Policies and Alerting

Defining Policies

The Policies and Alerting feature within the LightBeam Governance module is a cornerstone of its data governance capabilities. It empowers organizations to define, enforce, and monitor data access policies, ensuring that sensitive information is accessed only by authorized individuals and in compliance with regulatory requirements. This section details the process of defining policies, configuring alerts, and managing policy violations.

Policies in the LightBeam Governance module are rules that dictate acceptable data access practices within an organization. These policies can be customized to address specific security requirements and compliance standards.

• Types of Policies

  • Open Access Policy: Defines what constitutes open access to files. By default, any file accessible via a link is considered to have open access. This can be customized to tighten or loosen the criteria based on organizational needs.

  • Excessive Access Policy: Sets thresholds for what is considered excessive access to files. The default setting considers any file accessed by more than half of the total number of users as excessively accessed. This threshold can be adjusted to better fit the organization's security posture.

  • Cross-Departmental Access Policy: Controls access to sensitive data across different departments. For example, financial data should not be accessible to non-finance teams, and HR data should not be accessible to non-HR employees.

• Creating Policies

  • Step 1: Define Criteria: Administrators define the criteria for each policy, specifying what conditions must be met for a policy to be considered violated.

  • Step 2: Assign Scope: Determine which data sources, user groups, and organizational units the policy applies to.

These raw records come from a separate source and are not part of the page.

/-- A latch edge may fall at `t`: 50 ns after a tick at which the last MONOFLOP has ended, or, with TRIGGER 1, where it ends
(03 R124). -/
def ssiMayStart (s : State) (n t : Nat) : Bool :=
  if s.reg (K.ssiTrigger n) = 0 then t == s.fe.tickT + 50 && ((s.fb n).ssiRest.map fun r => decide (r ≤ s.fe.tickT)).getD true
  else ((s.fb n).ssiRest.map (· == t)).getD true

/-- SSI_FRAME_START (03 R123 to R126): the latch edge at cell time `t` in ns; the data line must read 1 before it. -/
def execSsiFrameStart (n : Axis) (t : Nat) (dataHigh : Bool) (s : State) : Out :=
  .next (
    if (s.fb n).modeUse = 4 ∧ (s.fb n).ssiOpen = none ∧ ssiMayStart s n t = true then
      s.modFb n fun f => { f with ssiOpen := some t, ssiRest := some (t + ssiFrameTime s n), ssiBad := !dataHigh }
    else s)

/-- Gray code to binary over a field of `w` bits (03 R123). -/
def unGray (w v : Nat) : Nat := (List.range w).foldl (fun acc i => acc ^^^ (v >>> (i + 1))) v

/-- The parity bit is right: bit 0 covers all other frame bits (03 R123). -/
def parityOk (kind bits frameBits : Nat) : Bool :=
  if kind = 1 then popCount bits frameBits % 2 == 0 else if kind = 2 then popCount bits frameBits % 2 == 1 else true

/-- The decoded position field of a frame (03 R123, R128, R102). -/
def ssiDecode (s : State) (n bits : Nat) : Int :=
  let w := s.regN (K.ssiPosWidth n)
  let v := field bits (s.regN (K.ssiPosLsb n)) w
  let v := if s.reg (K.ssiCode n) = 1 then unGray w v else v
  let i : Int := if s.reg (K.ssiSigned n) = 1 then toSigned w v else v
  if (s.fb n).dirUse then -i else i

/-- The change from the last accepted frame (03 R127, R128): modulo 2 ^ POS_WIDTH with WRAP 1. -/
def ssiChange (s : State) (n : Nat) (old new : Int) : Int :=
  if s.reg (K.ssiWrap n) = 1 then
    let w := s.regN (K.ssiPosWidth n)
    toSigned w (ofSigned w (new - old))
  else new - old

/-- SSI_FRAME_END (03 R125 to R128): the frame's bits (bit 0 the last), the measured line delay in ns, and whether the
data line returned to 1 within MONOFLOP. -/
def execSsiFrameEnd (n : Axis) (bits delay : Nat) (returned : Bool) (s : State) : Out :=
  .next (
    let f := s.fb n
    match f.ssiOpen with
    | none => s
    | some t =>
      let s := s.modFb n fun f => { f with ssiOpen := none }
      if f.modeUse = 4 then
        let s := s.setReg (K.ssiLineDelay n) (min delay 65535 : Nat)
        let late := decide (2000 * s.regN (K.ssiClock n) + 1000000 < delay * s.regN (K.ssiClock n))
        let frame := f.ssiBad || late || !returned
        let par := !parityOk (s.regN (K.ssiParity n)) bits (s.regN (K.ssiFrameBits n))
        let v := ssiDecode s n bits
        let d := match f.ssiField with
          | none => 0
          | some old => ssiChange s n old v
        let maxStep := s.regN (K.ssiMaxStep n)
        let jump := decide (maxStep ≠ 0) && decide (maxStep < d.natAbs)
        let s := conditions s n 0x1C00 ((if frame then 0x400 else 0) + (if par then 0x800 else 0) + (if jump then 0x1000 else 0))
        if frame || par || jump then s
        else
          let live := if s.reg (K.ssiWrap n) = 1 ∧ f.ssiField.isSome then f.live + d * 2 ^ 24 else v * 2 ^ 24
          let s := s.modFb n fun f =>
            { f with ssiField := some v, ssiT := t, started := true,
                     ssiPrev := if f.ssiField.isSome then some (f.live, f.ssiT) else none }
          setLive (becomeValid s n) n live
      else s)

/-! ## Wire faults, CLEAR, references -/

/-- WIRE_FAULT (03 R130; 14 R507): an open or shorted pair in use, held for 2 us, begins or ends. -/
def execWireFault (i : IncInput) (present : Bool) (s : State) : Out :=
  .next (
    let now := if present then 2 else 0
    match i with
    | .port n => if (s.fb n).modeUse = 0 then s else conditions s n 2 now
    | .am i => amFlags s i 2 now 0)

/-- FEEDBACK_CLEAR (03 R131): acts once, at the next tick. -/
def execFeedbackClear (r : Req) (n : Axis) (s : State) : Out :=
  .next (request s r (K.fbClear n) 2 fun s =>
    writeEntry s r (K.fbClear n) 1 { state := whenCode (s.fb n).tapped 0x08000022 } fun s =>
      ok (s.modFb n fun f => { f with clearPend := true }) r)

/-- REF_ARM (03 R136, R137). -/
def execRefArm (r : Req) (n : Axis) (arm : Bool) (s : State) : Out :=
  .next (request s r (K.refArm n) 2 fun s =>
    writeEntry s r (K.refArm n) (b2i arm) { state := whenCode (arm && s.reg (K.refMode n) == 0) 0x08000022 } fun s =>
      ok ((s.modFb n fun f => { f with homeSeen := false }).setReg (K.fbsRefState n) (b2i arm)) r)

/-- The user position of a POS64 (03 R134). -/
def userOf (s : State) (n : Nat) (pos : Int) : F64 :=
  fMul (fMul (fOfInt (wrap64 (pos - s.reg (K.refPosOrigin n)))) (s.regN (K.refUnitPerPeriod n))) (fOfRat 1 1 (-24))

/-- The POS64 of a user position (03 R134). -/
def posOf (s : State) (n : Nat) (u : F64) : Int :=
  wrap64 (s.reg (K.refPosOrigin n) + fToIntRne (fDiv u (s.regN (K.refUnitPerPeriod n))) 24)

/-- User coordinates shift: HOMED is set, and the axis's group starts its next segment from the shifted position (03 R135,
R137). -/
def shiftOrigin (s : State) (n : Nat) (o : Int) : State :=
  let s := fbBit (s.setReg (K.refPosOrigin n) o) n 30 true
  match groupOf s n with
  | some g => s.modGrp g fun x => { x with replan := true }
  | none => s

/-- REF_ORIGIN_APPLY (03 R137): a tick at which the axis's group does not move. -/
def execRefOriginApply (n : Axis) (s : State) : Out :=
  .next (
    if s.reg (K.fbsRefState n) = 2 ∧ s.reg (K.refAuto n) = 1 ∧ axisGroupMoves s n = false then
      let o := wrap64 (s.reg (K.fbsRefLatch n) - fToIntRne (fDiv (s.regN (K.refValue n)) (s.regN (K.refUnitPerPeriod n))) 24)
      shiftOrigin (s.setReg (K.fbsRefState n) 3) n o
    else s)

/-- POS_ORIGIN_WRITE (03 R135): takes effect at the next tick boundary. -/
def execPosOriginWrite (r : Req) (n : Axis) (v : BitVec 64) (s : State) : Out :=
  .next (request s r (K.refPosOrigin n) 2 fun s =>
    writeEntry s r (K.refPosOrigin n) v.toInt { move := whenCode (axisGroupMoves s n) 0x0F000001 } fun s =>
      ok (s.modFb n fun f => { f with originPend := some v.toInt }) r)

/-! ## The tick (03 R96, R100, R110, R131, R135; 01 R21 step 1) -/

/-- A pending origin takes effect and sets HOMED (03 R135). -/
def tickOrigin (s : State) (n : Nat) : State :=
  match (s.fb n).originPend with
  | none => s
  | some v => shiftOrigin (s.modFb n fun f => { f with originPend := none }) n v

/-- CLEAR acts: each flag whose condition is absent clears, and VALID may return (03 R131). -/
def tickClear (s : State) (n : Nat) : State :=
  let f := s.fb n
  if f.clearPend then
    let st := s.regN (K.fbsStatus n)
    let s := s.setReg (K.fbsStatus n) (clearMask st (clearMask flagMask f.cond) : Nat)
    becomeValid (s.modFb n fun f => { f with clearPend := false }) n
  else s

/-- The SC corrections written since the last tick are applied together (03 R110). -/
def tickCorr (s : State) (n : Nat) : State :=
  if (s.fb n).corrPend then
    s.modFb n fun f =>
      { f with
        corrPend := false,
        corr := [s.reg (K.scOffsetA n), s.reg (K.scOffsetB n), s.reg (K.scGainA n), s.reg (K.scGainB n), s.reg (K.scPhase n)] }
  else s

/-- The latch: STATUS and POSITION of one instant, POSITION holding without VALID, and FRAME_AGE (03 R100, R124, R129,
R131). -/
def latchPort (s : State) (n t : Nat) : State :=
  let f := s.fb n
  let s := s.setReg (K.fbsFrameAge n) (if f.modeUse = 4 ∧ f.started = true then ((t - f.ssiT) % 2 ^ 32 : Nat) else (0 : Nat))
  let s := s.modFb n fun f => { f with stat := s.regN (K.fbsStatus n) }
  if s.regBit (K.fbsStatus n) 31 then
    let s := s.modFb n fun f => { f with posDelta := wrap64 (f.live - s.reg (K.fbsPosition n)) }
    s.setReg (K.fbsPosition n) f.live
  else s

/-- A feedback port at a tick. -/
def tickPort (t : Nat) (s : State) (n : Nat) : State :=
  let s := tickOrigin s n
  let s := if (s.fb n).modePend then enterMode s n else s
  latchPort (tickClear (tickCorr s n) n) n t

end Sys2Proof.Machine
end

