-- ==== Sys2Proof/Machine/Curve.lean ====
section
/-! DEFINITION. The geometry of segments (spec/06 R238 to R242, R252): positions, tangents and lengths of straight lines,
arcs and splines. A list of twelve values holds one value for each slot. -/

namespace Sys2Proof.Machine

/-- The square root of a value that is not negative, rounded to nearest. -/
def fSqrt (x : F64) : F64 :=
  if fMant x = 0 then fZero
  else if !fFinite x then x
  else
    let odd := fPow x % 2 ≠ 0
    let m := if odd then 2 * fMant x else fMant x
    let e := if odd then fPow x - 1 else fPow x
    let r := isqrt (m * 2 ^ 120)
    fRound false (2 * r + (if r * r = m * 2 ^ 120 then 0 else 1)) 2 (e / 2 - 60)

/-- A free value from 0 to 1, both included, by its number. -/
def freeFrac (i : Nat) : F64 := fOfRat ((Config.free i % (2 ^ 32 + 1) : Nat) : Int) (2 ^ 32) 0

/-- A value between two others, or one of them. -/
def between (a b f : F64) : F64 := if f = fOne then b else fAdd a (fMul (fSub b a) f)

def hyp (xs : List F64) : F64 := fSqrt (xs.foldl (fun acc x => fAdd acc (fMul x x)) 0)

def vget (v : List F64) (i : Nat) : F64 := v.getD i 0
def vset (v : List F64) (i : Nat) (x : F64) : List F64 := v.set i x

/-- The slots of a mask, ascending (06 R235). -/
def maskSlots (mask : Nat) : List Nat := bitsOf mask 12

/-- A point that a segment names: the slots outside its mask hold their start (06 R235), INCREMENTAL adds the start. -/
def place (x : Seg) (start vals : List F64) : List F64 :=
  ((maskSlots x.mask).zip vals).foldl (fun v iv =>
    vset v iv.1 (if x.flags.testBit 0 then fAdd (vget start iv.1) iv.2 else iv.2)) start

/-- Control points 0 to COUNT - 1 of a spline (06 R241). -/
def controlPoints (x : Seg) (start : List F64) : List (List F64) :=
  let n := popCount x.mask 12
  start :: (List.range (x.count - 1)).map fun i => place x start ((x.vals.drop (n * i)).take n)

/-- The end of a segment's motion (06 R238 to R247). An endless gear has no end of its own. -/
def segEnd (x : Seg) (start : List F64) : List F64 :=
  if x.typ = 1 ∨ x.typ = 2 ∨ (x.typ = 7 ∧ x.kind = 0) then place x start x.vals
  else if x.typ = 3 ∨ x.typ = 4 then (controlPoints x start).getLastD start
  else if x.typ = 7 then
    ((maskSlots x.mask).zip x.vals).foldl (fun v iv => vset v iv.1 (fAdd (vget start iv.1) (fMul iv.2 x.lead))) start
  else start

/-! ## Arcs (06 R239, R240) -/

/-- The angle of a vector in turns times 2 ^ 64. -/
def angle64 (y x : F64) : Int :=
  let k := -(min (fPow y) (fPow x))
  let yi := fRatNum y k
  let xi := fRatNum x k
  if yi = 0 ∧ xi = 0 then 0 else (angleOf 50 yi xi : Int) * 2 ^ 12

/-- The arc of a segment, with ARC_TOL as it is when the segment enters the window (06 R240, R268). -/
def arcOf (x : Seg) (tol : F64) : Arc :=
  let start := x.start
  let fin := x.fin
  let inc := x.flags.testBit 0
  let cp := if inc then fAdd (vget start x.p) x.cp else x.cp
  let cq := if inc then fAdd (vget start x.q) x.cq else x.cq
  let sp := fSub (vget start x.p) cp
  let sq := fSub (vget start x.q) cq
  let ep := fSub (vget fin x.p) cp
  let eq := fSub (vget fin x.q) cq
  let a0 := angle64 sq sp
  let a1 := angle64 eq ep
  let d := (if x.dir = 1 then a1 - a0 else a0 - a1) % 2 ^ 64
  let d := if d = 0 ∨ fLe (hyp [fSub ep sp, fSub eq sq]) tol = true then 2 ^ 64 else d
  ⟨cp, cq, hyp [sp, sq], hyp [ep, eq], a0, (if x.dir = 1 then 1 else -1) * (d + x.turns * 2 ^ 64)⟩

/-- A sine or cosine as a binary64 value. -/
def trigF (v : Int) : F64 := fOfRat v 1 (-96)

/-- The swept angle in radians, with its sign. -/
def arcRad (a : Arc) : F64 := fMul (fOfRat a.sweep 1 (-64)) 0x401921FB54442D18

/-- Derivatives of order 0 to 3 at one place. -/
structure Jet where
  d0 : F64
  d1 : F64 := 0
  d2 : F64 := 0
  d3 : F64 := 0
deriving DecidableEq, Repr

/-- The two plane coordinates of an arc at a fraction of it, with their derivatives by that fraction: the radius is linear
in the angle (06 R240). -/
def arcAt (a : Arc) (u : F64) : Jet × Jet :=
  let sc := sinCos (a.phi0 + a.sweep * fRatNum u 0 / fRatDen u 0)
  let s := trigF sc.1
  let c := trigF sc.2
  let r := between a.r0 a.r1 u
  let dr := fSub a.r1 a.r0
  let w := arcRad a
  let w2 := fMul w w
  let one := fMul dr w
  let two := fMul r w2
  let three := fMul fTwo one
  let k2 := fMul fThree (fMul dr w2)
  let k3 := fMul r (fMul w w2)
  (⟨fAdd a.cp (fMul r c), fSub (fMul dr c) (fMul (fMul r w) s), fNeg (fAdd (fMul three s) (fMul two c)),
      fSub (fMul k3 s) (fMul k2 c)⟩,
    ⟨fAdd a.cq (fMul r s), fAdd (fMul dr s) (fMul (fMul r w) c), fSub (fMul three c) (fMul two s),
      fNeg (fAdd (fMul k2 s) (fMul k3 c))⟩)

/-! ## Splines (06 R241, R242) -/

/-- One round of de Boor's scheme over the affected points; `j` is the index of the first of them. -/
def boorRound (knots : List F64) (k d r : Nat) (t : F64) : Nat → List F64 → List F64
  | j, a :: b :: rest =>
    let lo := vget knots (j + k - d)
    let hi := vget knots (j + 1 + k - r)
    let al := if fLt lo hi then fDiv (fSub t lo) (fSub hi lo) else fZero
    fAdd (fMul (fSub fOne al) a) (fMul al b) :: boorRound knots k d r t (j + 1) (b :: rest)
  | _, _ => []

/-- All rounds: the points shrink by one each time. -/
def boorRounds (knots : List F64) (k d : Nat) (t : F64) : Nat → Nat → List F64 → F64
  | 0, _, pts => pts.headD 0
  | fuel + 1, r, pts => boorRounds knots k d t fuel (r + 1) (boorRound knots k d r t r pts)

/-- The knot span of a parameter. -/
def spanOf (knots : List F64) (d c : Nat) (t : F64) : Nat :=
  ((List.range (c - d)).map (· + d)).foldl (fun acc k => if fLe (vget knots k) t && fLt (vget knots k) (vget knots (k + 1)) then k else acc) d

/-- The value of a spline coordinate at a parameter. -/
def boorAt (knots : List F64) (d : Nat) (t : F64) (pts : List F64) : F64 :=
  let k := spanOf knots d pts.length t
  boorRounds knots k d t d 1 ((pts.drop (k - d)).take (d + 1))

/-- The control points of the derivative of a spline coordinate. -/
def boorDiff (knots : List F64) (d : Nat) (pts : List F64) : List F64 :=
  (List.range (pts.length - 1)).map fun i =>
    let h := fSub (vget knots (i + d + 1)) (vget knots (i + 1))
    if fLe h 0 then 0 else fDiv (fMul (fOfInt (d : Int)) (fSub (vget pts (i + 1)) (vget pts i))) h

/-- The derivatives of a spline coordinate from the first of `n` orders on, by its knot range `w` as the unit. -/
def boorJet (t w : F64) : Nat → List F64 → Nat → List F64 → List F64
  | 0, _, _, _ => []
  | n + 1, knots, d, pts =>
    boorAt knots d t pts :: (if d = 0 then List.replicate n 0
      else (boorJet t w n (knots.drop 1).dropLast (d - 1) (boorDiff knots d pts)).map (fMul w))

def jetOf (l : List F64) : Jet := ⟨vget l 0, vget l 1, vget l 2, vget l 3⟩

/-- The derivatives of a quotient. -/
def jetDiv (a w : Jet) : Jet :=
  let c0 := fDiv a.d0 w.d0
  let c1 := fDiv (fSub a.d1 (fMul w.d1 c0)) w.d0
  let c2 := fDiv (fSub (fSub a.d2 (fMul fTwo (fMul w.d1 c1))) (fMul w.d2 c0)) w.d0
  let c3 := fDiv (fSub (fSub (fSub a.d3 (fMul fThree (fMul w.d1 c2))) (fMul fThree (fMul w.d2 c1))) (fMul w.d3 c0)) w.d0
  ⟨c0, c1, c2, c3⟩

/-- Every slot of a spline at a fraction of its knot range, with its derivatives by that fraction. -/
def splineAt (x : Seg) (u : F64) : List Jet :=
  let lo := x.knots.headD 0
  let w := fSub (x.knots.getLastD 0) lo
  let t := between lo (x.knots.getLastD 0) u
  let pts := controlPoints x x.start
  let jet := fun l => jetOf (boorJet t w 4 x.knots x.degree l)
  let den := jet x.weights
  (List.range 12).map fun i =>
    if x.mask.testBit i then jetDiv (jet ((pts.zip x.weights).map fun pw => fMul (vget pw.1 i) pw.2)) den
    else ⟨vget x.start i, 0, 0, 0⟩

/-! ## Positions, derivatives, lengths -/

/-- Every slot of a segment at a fraction `u` of it, with the derivatives by that fraction: of a line or an arc the fraction
of its length or angle, of a spline that of its knot range. -/
def segJets (x : Seg) (u : F64) : List Jet :=
  if x.typ = 3 ∨ x.typ = 4 then splineAt x u
  else
    let lin := (List.range 12).map fun i =>
      (⟨between (vget x.start i) (vget x.fin i) u, fSub (vget x.fin i) (vget x.start i), 0, 0⟩ : Jet)
    if x.typ = 2 then
      let pq := arcAt x.arc u
      (lin.set x.p pq.1).set x.q pq.2
    else lin

/-- The slots whose motion counts as path length (06 R252): those in both masks, or all of the segment if these stand. -/
def pathSlots (x : Seg) (pm : Nat) : List Nat :=
  let moved := fun i => if x.typ = 2 ∧ (i = x.p ∨ i = x.q) then true
    else if x.typ = 7 ∧ x.kind = 1 then (((maskSlots x.mask).zip x.vals).find? fun iv => iv.1 == i).any fun iv => fAbs iv.2 != 0
    else (if x.typ = 3 ∨ x.typ = 4 then controlPoints x x.start else [x.fin]).any fun p => !(fLe (vget p i) (vget x.start i) && fLe (vget x.start i) (vget p i))
  let both := maskSlots (x.mask &&& pm)
  if both.any moved then both else maskSlots x.mask

/-- The rate of path length by the fraction of a segment. -/
def speedOf (x : Seg) (c : List Jet) : F64 := hyp (x.on.map fun i => (c.getD i ⟨0, 0, 0, 0⟩).d1)

/-- Gauss's nodes and weights with five points on -1 to 1. -/
def gaussNodes : List (F64 × F64) :=
  [(0xBFECFF6CE0533A69, 0x3FCE539EC36E038C), (0xBFE13B23FD99B705, 0x3FDEA1DA25AE415B), (0, 0x3FE23456789ABCDF),
    (0x3FE13B23FD99B705, 0x3FDEA1DA25AE415B), (0x3FECFF6CE0533A69, 0x3FCE539EC36E038C)]

/-- The path length of a segment between two fractions of it, by quadrature (06 R256). -/
def gauss (x : Seg) (a b : F64) : F64 :=
  let h := fDiv (fSub b a) fTwo
  let m := fDiv (fAdd a b) fTwo
  fMul h (gaussNodes.foldl (fun acc nw => fAdd acc (fMul nw.2 (speedOf x (segJets x (fAdd m (fMul h nw.1)))))) 0)

/-- A segment whose length is found by quadrature: a spline, or an arc with unlike radii. -/
def curved (x : Seg) : Bool := x.typ == 3 || x.typ == 4 || x.typ == 2 && x.arc.r0 != x.arc.r1

/-- The fractions at which the quadrature of a segment is cut: sixteen pieces of every knot span or of every turn. -/
def cutsOf (x : Seg) : List F64 :=
  if x.typ = 2 then
    let n := 16 * (x.arc.sweep.natAbs / 2 ^ 64 + 1)
    (List.range n).map fun i : Nat => fOfRat ((i : Int) + 1) n 0
  else
    let lo := x.knots.headD 0
    let w := fSub (x.knots.getLastD 0) lo
    ((x.knots.zip (x.knots.drop 1)).filter fun ab => fLt ab.1 ab.2).flatMap fun ab =>
      (List.range 16).map fun i : Nat => fDiv (fSub (between ab.1 ab.2 (fOfRat ((i : Int) + 1) 16 0)) lo) w

/-- The lengths gone at the cuts of a segment. -/
def sumCuts (x : Seg) : F64 → F64 → List F64 → List (F64 × F64)
  | _, _, [] => []
  | u, l, c :: rest =>
    let l' := fAdd l (gauss x u c)
    (c, l') :: sumCuts x c l' rest

/-- The path length of a segment (06 R252). -/
def segLen (x : Seg) : F64 :=
  if x.typ = 1 ∨ (x.typ = 7 ∧ x.kind = 0) then hyp (x.on.map fun i => fSub (vget x.fin i) (vget x.start i))
  else if x.typ = 7 then x.lead
  else if curved x then (x.cuts.getLastD (0, 0)).2
  else if x.typ = 2 then speedOf x (segJets x 0)
  else 0

/-- Newton's steps towards the fraction at which the length `d` beyond `a` is reached, within a piece (06 R256). -/
def newton (x : Seg) (a b d : F64) : Nat → F64 → F64
  | 0, u => u
  | n + 1, u =>
    let s := speedOf x (segJets x u)
    if fLe s 0 then u
    else
      let u' := fMax a (fMin b (fAdd u (fDiv (fSub d (gauss x a u)) s)))
      if fLe (fAbs (fSub u' u)) 0x3CF0000000000000 then u' else newton x a b d n u'

/-- The fraction of a segment at which the path length `p` is gone. -/
def fracAt (x : Seg) (p : F64) : F64 :=
  if fLe x.len 0 then 0
  else if !curved x then fMax 0 (fMin fOne (fDiv p x.len))
  else
    let before := x.cuts.filter fun c => fLe c.2 p
    let a := before.getLastD (0, 0)
    let b := (x.cuts.drop before.length).headD (fOne, x.len)
    if fLe b.2 a.2 then b.1
    else newton x a.1 b.1 (fSub p a.2) 8 (between a.1 b.1 (fDiv (fSub p a.2) (fSub b.2 a.2)))

/-- The position of every slot at path length `p` of a segment. -/
def segPoint (x : Seg) (p : F64) : List F64 :=
  if x.typ = 7 ∧ x.kind = 1 then
    ((maskSlots x.mask).zip x.vals).foldl (fun v iv => vset v iv.1 (fAdd (vget x.start iv.1) (fMul iv.2 p))) x.start
  else if fLe x.len p then x.fin
  else (segJets x (fracAt x p)).map (·.d0)

/-- The derivatives of every slot's position by path length: the first, the second and the third (06 R253). Where the rate
of the fraction is zero, the next derivative that is not zero gives the direction; `back` says on which side of it. -/
def pathJets (x : Seg) (u : F64) (back : Bool) : List Jet :=
  let c := segJets x u
  let sum := fun (f : Jet → F64) => (x.on.map fun i => f (c.getD i ⟨0, 0, 0, 0⟩)).foldl fAdd 0
  let s := speedOf x c
  if fLe s 0 then
    let n2 := hyp (x.on.map fun i => (c.getD i ⟨0, 0, 0, 0⟩).d2)
    let n3 := hyp (x.on.map fun i => (c.getD i ⟨0, 0, 0, 0⟩).d3)
    c.map fun j => ⟨j.d0,
      if fLt 0 n2 then fDiv (if back then fNeg j.d2 else j.d2) n2 else if fLt 0 n3 then fDiv j.d3 n3 else 0, 0, 0⟩
  else
    let s1 := fDiv (sum fun j => fMul j.d1 j.d2) s
    let s2 := fSub (fDiv (sum fun j => fAdd (fMul j.d2 j.d2) (fMul j.d1 j.d3)) s) (fDiv (fMul s1 s1) s)
    c.map fun j =>
      let x1 := fDiv j.d1 s
      let x2 := fDiv (fSub j.d2 (fMul x1 s1)) (fMul s s)
      ⟨j.d0, x1, x2, fDiv (fSub (fSub j.d3 (fMul fThree (fMul (fMul s s1) x2))) (fMul s2 x1)) (fMul s (fMul s s))⟩

/-- The direction of motion of every slot at a fraction of a segment: its rate by path length. -/
def tangent (x : Seg) (u : F64) (back : Bool) : List F64 := (pathJets x u back).map (·.d1)

end Sys2Proof.Machine
end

  • Step 3: Set Actions: Define the actions to be taken when a policy violation is detected, such as generating alerts, revoking access, or initiating automated remediation processes.

Configuring Alerts

Alerts are critical for real-time monitoring and response to policy violations. They ensure that administrators are promptly notified of any potential security issues.

• Types of Alerts

  • Immediate Alerts: Triggered instantly when a policy violation is detected. These are used for critical issues that require immediate attention.

  • Threshold Alerts: Triggered when access reaches or exceeds a predefined threshold. For example, an alert can be set to trigger when a file is accessed by more than a specified number of users.

  • Scheduled Alerts: Generated based on scheduled scans and checks. These alerts provide regular updates on policy compliance and potential issues.

• Setting up Alerts

  • Step 1: Define Alert Conditions: Specify the conditions under which an alert should be triggered. This can include criteria such as the type of data accessed, the number of users accessing the data, and the departments involved.

  • Step 2: Configure Notification Settings: Determine how alerts are communicated to administrators. Options include email notifications, SMS alerts, and dashboard notifications.

  • Step 3: Assign Alert Recipients: Designate the individuals or teams responsible for responding to alerts. This ensures that the right people are informed and can take action promptly.

Managing Policy Violations

Once policies and alerts are configured, the governance module continuously monitors data access to detect and manage policy violations.

1. Detection:

   1. The module uses real-time monitoring and periodic scans to identify policy violations. This ensures that any unauthorized access or risky behavior is detected as soon as it occurs.

2. Response:

   1. Automated Actions: Based on the defined policies, the module can automatically revoke access, block users, or move files to secure locations when a violation is detected.

   2. Manual Intervention: Administrators can review alerts and take manual actions as needed. This may involve investigating the root cause of the violation, contacting the affected users, or making adjustments to the access policies.

3. Audit and Reporting:

   1. Violation Reports: Detailed reports on policy violations provide insights into the nature and frequency of violations, helping administrators understand trends and potential security gaps.

   2. Audit Trails: Comprehensive logs of all policy-related activities, including detected violations, triggered alerts, and actions taken. These logs support auditing and compliance efforts, ensuring that the organization can demonstrate adherence to data governance policies.

Monitoring and Reporting

Effective governance requires continuous monitoring and reporting to ensure compliance with defined policies and to identify potential security risks.

Dashboards

• The governance module provides a comprehensive set of dashboards that display essential metrics, governance rule violations, and partner onboarding status.

• Specific dashboards include the Main Dashboard, Governance Dashboard, Data Source Level Governance Dashboard, Per User View, and Entity View.

Reports

• Detailed reports offer insights into high data access users, enabled rules, and rule violations at the data source level.

• These reports can be used to audit data access, assess compliance with security frameworks, and identify areas for improvement.